Like many business owners, I kept telling myself the same thing:
“I know I should do that, but I just don’t have time.”
The funny thing is that I wasn’t entirely wrong.
I just wasn’t solving the right problem.
What I Thought the Problem Was
If you’ve ever felt like content creation takes far longer than it should, you’re not alone.
A few years ago, I was spending 10–12 hours every week creating content.
Not because I was publishing massive amounts of it.
The time disappeared in the process.
- Every blog post started from scratch.
- Every social media update was created separately.
- Every piece of content felt like its own project.
At the time, I assumed that was simply part of running a business.
- Work harder.
- Find more hours.
- Drink more coffee.
Repeat.
The problem wasn’t effort.
The problem was that I kept trying to squeeze more work into the same amount of time instead of asking a different question:
Why am I doing this process this way in the first place?

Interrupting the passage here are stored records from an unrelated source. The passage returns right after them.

-- ==== Sys2Proof/Config.lean ====
section
/-! DEFINITION. The implementation parameters of 00_scope R9: their types, the values the spec fixes, and the free values
that stand for the parameters it leaves OPEN. A free value is an opaque constant: nothing can be proved of which value it is. -/

namespace Sys2Proof.Config

/-- The kind of a field descriptor (10_state R28). Only ENUM fields have a table number. -/
inductive FieldKind where
  | scaled
  | uint
  | bool
  | enum (table : Nat)
  | ident
  deriving DecidableEq, Repr, Inhabited

/-- A field descriptor (10_state R28): name, kind and byte offset in the payload.
The width of `off` is not stated: a natural number (DESIGN CHOICE, log 11). -/
structure FieldDesc where
  name : Half
  kind : FieldKind
  off  : Nat
  deriving DecidableEq, Repr, Inhabited

/-- A block descriptor of the catalog ROM (10_state R27).
The form of `bid` is not stated and no rule reads it: a natural number (DESIGN CHOICE, log 11). -/
structure BlockDesc where
  bid    : Nat
  fc     : Byte
  start  : Half
  count  : Half
  explen : Nat
  fields : List FieldDesc
  deriving DecidableEq, Repr, Inhabited

/-- An identity decoding, P_IDENT_V8 or P_IDENT_OTHER (10_state R35), as plain data (DESIGN CHOICE, log 5).
`unknown`: not filled in, an unknown function of the payload (42_decode R155, U5).
`reorder offs`: filled in as the payload bytes at the offsets `offs`, in that order. -/
inductive IdentScheme where
  | unknown
  | reorder (offs : List Nat)
  deriving DecidableEq, Repr, Inhabited

/-- The number of catalog blocks, P_NBLK (00_scope R9, 10_state R27). -/
abbrev nBlk : Nat := 14

/-- The contents of the ROM space that R9 leaves OPEN with no default: the catalog, the tables from 3 up,
the identity parameters. That the catalog has exactly 14 entries (10_state R29 condition 1) holds by its type. -/
structure Rom where
  catalog     : Vector BlockDesc nBlk
  extraTables : List (List String)
  identVerOff : Nat
  identMaxLen : Nat
  identV8     : IdentScheme
  identOther  : IdentScheme
  deriving DecidableEq, Repr, Inhabited

/-- The parameters a run of the block is given before it starts (00_scope R9, 70_reset R243).
`rom = none`: the OPEN parameters are not filled in, and the free value `openRom` stands for them (DESIGN CHOICE, log 4). -/
structure Params where
  rxMax    : Nat
  outDepth : Nat
  rom      : Option Rom
  deriving DecidableEq, Repr

/-- The defaults of 00_scope R9 (D17, D24); the parameters without a default are not filled in (log 3). -/
def defaultParams : Params := { rxMax := 256, outDepth := 64, rom := none }

/-- FREE VALUE (log 4): the OPEN contents of the ROM space where they are not filled in (D39, D23, D28). -/
opaque openRom : Rom

/-- FREE VALUE (log 6): the label of code `code` of table `table` where 10_state R33 leaves it OPEN (D40). -/
opaque openLabel (table code : Nat) : String

/-- FREE VALUE (log 5): the identity decoding for version 8 where it is not filled in (D41). -/
opaque identV8 (payload : List Byte) : List Byte

/-- FREE VALUE (log 5): the identity decoding for every other version where it is not filled in (D41). -/
opaque identOther (payload : List Byte) : List Byte

end Sys2Proof.Config
end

That question changed everything.
The Shift That Changed Everything
Nothing changed overnight.
There wasn’t a magical productivity breakthrough.
There wasn’t a secret AI prompt.
There wasn’t a single tool that suddenly fixed everything overnight.

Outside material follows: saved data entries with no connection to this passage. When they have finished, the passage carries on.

-- ==== Sys2Proof/Laws/Catalog.lean ====
section
/-! SUPPORT. What a well-formed catalog gives the decoder (10_state R29): every field of a block lies within the payload whose
length was checked, so the field fetch is never asked for a byte outside it (42_decode R160, log 16). -/

namespace Sys2Proof.Machine

open Sys2Proof.Config

variable {s : State}

/-- Every catalog entry of well-formed ROM contents passes R29. -/
theorem catEntry_ok (h : romOk s.params (activeRom s.params) = true) (b : Fin nBlk) :
    blockOk s.params (activeRom s.params) (catEntry s b) = true := by
  simp only [romOk, List.all_eq_true] at h
  exact h _ (by simp [catEntry, Vector.get])

/-- A field that is not IDENT lies within a payload of the expected length (R29 condition 4). -/
theorem field_within_payload (h : romOk s.params (activeRom s.params) = true) {b : Fin nBlk} {f : FieldDesc}
    (hf : f ∈ (catEntry s b).fields) (hk : f.kind ≠ .ident) (hl : s.rx.length = (catEntry s b).explen) :
    f.off + 2 ≤ s.rx.length := by
  have hb := catEntry_ok h b
  simp only [blockOk, Bool.and_eq_true, List.all_eq_true] at hb
  have hfo := hb.1.1.1.2 f hf
  simp only [fieldOk, Bool.and_eq_true] at hfo
  rw [hl]
  revert hfo
  cases hkk : f.kind <;> simp_all

/-- Within the payload the field fetch joins the two bytes that are there (R150). -/
theorem raw_eq_joinBytes {rx : List Byte} {o : Nat} {h l : Byte} (h1 : rx[o]? = some h) (h2 : rx[o + 1]? = some l) :
    raw rx o = joinBytes h l := by
  simp [raw, List.getD_eq_getElem?_getD, h1, h2]

/-- A scheme that is not filled in keeps the length R35 gives it (log 5). -/
theorem unknown_scheme_within (free : List Byte → List Byte) (n : Nat) (rx : List Byte) :
    (applyScheme free n .unknown rx).length ≤ n := by
  simp [applyScheme]

end Sys2Proof.Machine
end

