-- ==== Sys2Proof/Tests/Slice0.lean ====
section
/-! SUPPORT. Tests on fixed values, from the vectors of spec/95_test_vectors.md (V<n>, P<n>) and the encodings of 30_encoding R82,
and for each statement with hypotheses a concrete case that meets them. -/

namespace Sys2Proof.Tests

open Sys2Proof.Machine Sys2Proof.Safety Sys2Proof.Config

/-! ## Helpers -/

/-- The result is a next state with the property. -/
def nextWith (r : Result) (f : State → Bool) : Bool :=
  match r with
  | .next t => f t
  | .fault _ | .refused _ => false

/-- The result is this refusal. -/
def refusedAs (r : Result) (w : Refusal) : Bool :=
  match r with
  | .refused v => v == w
  | .next _ | .fault _ => false

/-- The blocks of the fixture FX without fields (95 section 3). -/
def fxPlain : BlockDesc := { bid := 3, fc := 3, start := 0, count := 1, explen := 2, fields := [] }

/-- The fixture FX of 95 section 3. -/
def fxRom : Rom :=
  { catalog := #v[
      { bid := 0, fc := 4, start := 0x1000, count := 0x0020, explen := 4,
        fields := [{ name := 0x0001, kind := .scaled, off := 0 }, { name := 0x0002, kind := .enum 0, off := 2 }] },
      { bid := 1, fc := 3, start := 0x0100, count := 0x0007, explen := 6,
        fields := [{ name := 0x0010, kind := .uint, off := 0 }, { name := 0x0011, kind := .bool, off := 2 },
                   { name := 0x0012, kind := .enum 1, off := 4 }] },
      { bid := 2, fc := 3, start := 0x0200, count := 0x0003, explen := 6,
        fields := [{ name := 0x0020, kind := .ident, off := 0 }] },
      fxPlain, fxPlain, fxPlain, fxPlain, fxPlain, fxPlain, fxPlain, fxPlain, fxPlain, fxPlain, fxPlain]
    extraTables := [], identVerOff := 0, identMaxLen := 4
    identV8 := .reorder [3, 2, 5, 4], identOther := .reorder [2, 3, 4, 5] }

/-- The state after reset with FX as the parameters. -/
def fx : State := State.resetWith { rxMax := 256, outDepth := 64, rom := some fxRom }

/-- FX with ENABLE, a payload and `n` records in OUT. -/
def fxWith (en : BitVec 14) (rx : List Byte) (n : Nat) : State :=
  { fx with enable := en, rx := rx, out := List.replicate n { kind := 1, name := 1, value := 0 } }

/-- FX with an identity parameter that is broken: one byte where none may be. -/
def fxBroken : State :=
  { fxWith 4 [0, 8, 0x41, 0x42, 0x43, 0x44] 0 with
    params := { rxMax := 256, outDepth := 64, rom := some { fxRom with identMaxLen := 0 } } }

/-- FX with a catalog that is not well formed: explen above P_RXMAX. -/
def fxIll : State := { fxWith 1 [] 0 with params := { rxMax := 3, outDepth := 64, rom := some fxRom } }

/-! ## WellFormed: each check refuses an ill-formed term -/

theorem test_position_256_ill_formed : (Instr.encBlk 256).wf = false ∧ (Instr.decBlk 256).wf = false := by decide
theorem test_offset_65536_ill_formed :
    (Instr.fldS16 65536).wf = false ∧ (Instr.fldU16 65536).wf = false ∧ (Instr.fldBool 65536).wf = false := by decide
theorem test_enum_ill_formed : (Instr.fldEnum 256 0).wf = false ∧ (Instr.fldEnum 0 65536).wf = false := by decide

Instead, the changes were small.
- One process improved here.
- One repetitive task streamlined there.
- One unnecessary step removed somewhere else.
Over time, those small improvements started adding up.
Over the last few weeks alone I’ve recorded multiple podcast episodes, published blog posts, created social media content, worked on my website, and continued running my business.
I also spent time with my daughter.
That didn’t happen because I suddenly became a productivity superhero.
It happened because I stopped doing certain things manually.
And that’s an important distinction.
Many business owners focus on finding more time when they might get better results by improving the process behind the work they’re already doing.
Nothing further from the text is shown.